CarroFactory carroFactory = new CarroFactory();
Carro carro = carroFactory.Create();

Now, with a bit more code and some redundancy, I have my well-typed factory with the ability to create instances not of type type parameter , but of the type I reported in builder of the factory.

• I think the limitations of type erasure have been well covered by all the answers. which is implemented by javac, ie the generic type can not be retrieved directly.
• My intention is then to show an alternative implementation to get these values quite objectively:

  

The comparison in question will always be true since in   compiling both generic types are erased by the compiler, however String.class! = Integer.class

assert new ArrayList<String>().getClass() == new ArrayList<Integer>().getClass();

  

Now looking at this structure, it would be possible to get the type   from the subclass MyStringSubClass looking for the   information that is kept in the compiled bytecode < 1.5 or higher, in the other   will be ignored > .

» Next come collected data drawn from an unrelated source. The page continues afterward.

-- ==== Sys2Proof/Machine/PortRanks.lean ====
section
/-! DEFINITION. The ranks of the Image Memory Port (R17), and the requests of its units below the processor's, with
the record of which of them may have been granted (log 21). -/

namespace Sys2Proof.Machine

/-! ## Ranks -/

/-- Whether the processor's unit waits: the first rank of the port (R17). -/
def processorWaits (s : State) : Bool :=
  match s.wmu.state with
  | .merging _ => true
  | _ => false

/-- Whether the area word's unit is being served (R149). -/
def areaGranted (s : State) : Bool :=
  match s.area with
  | some a => a.unit == .granted
  | none => false

/-- Whether every rank of the port above the snapshot word read is empty, and no unit is being served (R17). -/
def upperRanksEmpty (s : State) : Bool :=
  !processorWaits s && !s.port.burst && s.port.third.isEmpty && !areaGranted s

/-- Whether a snapshot word read is requested (R54). -/
def snapshotAsked (s : State) : Bool :=
  match s.sched.op with
  | some op => op.stage == .snapshot && op.asked
  | none => false

/-- Whether the port may grant the area word's unit at this instant, once it is requested: no rank above it waits, and
no unit is being served (R17). -/
def areaGrantable (s : State) : Bool := upperRanksEmpty s && !snapshotAsked s

/-! ## Which units may have been granted -/

/-- Which units may have been granted by now: those that have stood first since the port's last unit ended, and the one
that is first now (R17). -/
def reachedNow (s : State) : PortReached :=
  { burst := s.reached.burst || (s.port.burst && !processorWaits s && !areaGranted s)
    third := s.reached.third || (!s.port.third.isEmpty && !s.port.burst && !processorWaits s && !areaGranted s)
    area := s.reached.area || (areaGrantable s && s.area.any (fun a => a.unit == .requested)) }

/-- A unit is about to be requested: those that are first until then may have been granted before it (R17). -/
def noteFirst (s : State) : State := s.setReached (reachedNow s)

/-- The first third-rank unit is newly requested, and has not been granted yet. -/
def thirdAfresh (s : State) : State := s.setReached { s.reached with third := false }

/-- The port finishes a unit, the processor's or another (R17). It grants the next one of those that wait at this
instant, so none of them was granted before (log 21); `gapDue` is set by the processor's unit and cleared by any other
(log 37). -/
def unitEnds (processors : Bool) (s : State) : State :=
  (s.setGapDue processors).setReached { burst := false, third := false, area := false }

/-- What the end of a unit leaves of the MODEL's record of the port: whose unit it was, and that no unit that waits has
been granted (R17, logs 21, 37). -/
abbrev UnitEnded (processors : Bool) (t : State) : Prop :=
  t.gapDue = processors ∧ t.reached = { burst := false, third := false, area := false }

/-! ## Requests -/

/-- A request of a status burst: one made while a burst waits is served by that burst (R177). -/
def requestBurst (s : State) : State :=
  if s.port.burst then s
  else
    let s := noteFirst s
    (s.setPort { s.port with burst := true }).setReached { s.reached with burst := false }

/-- A request of a third-rank unit, if it is not waiting already (R16, R17). -/
def requestThird (u : ThirdRank) (s : State) : State :=
  if u ∈ s.port.third then s
  else
    let s := noteFirst s
    let s := if s.port.third.isEmpty then thirdAfresh s else s
    s.setPort { s.port with third := s.port.third ++ [u] }

/-- A request of a notice-word update, if none is waiting (R176). -/
def requestNoticeUpdate (s : State) : State := requestThird .noticeUpdate s

/-- A request of a command-row word write: the handler has at most one outstanding (R16, R168). -/
def requestCommandWrite (s : State) : State := requestThird .commandWrite s

end Sys2Proof.Machine
end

class MyGenericClass<T> { }
class MyStringSubClass extends MyGenericClass<String> { }

  

First we would find the superclass and later,    We found the generic type getting the superclass argument .

ParameterizedType parameterizedType = (ParameterizedType) subClass.getGenericSuperclass();
Class<?> genericType = parameterizedType.getActualTypeArguments()[0];
assert genericType == String.class;

Remembering that this is a simplified demonstration of an elegant hack to get the generic type. But at the API level the implementation would be more complex delivering the necessary coverage to various problem scenarios.

The final recommendation is to use an optimal reflection API for generic types: Generic type reflection library for Java saving you a lot of time.

No more more a link with a high-level coverage of the subject by Rafael Winterhalter.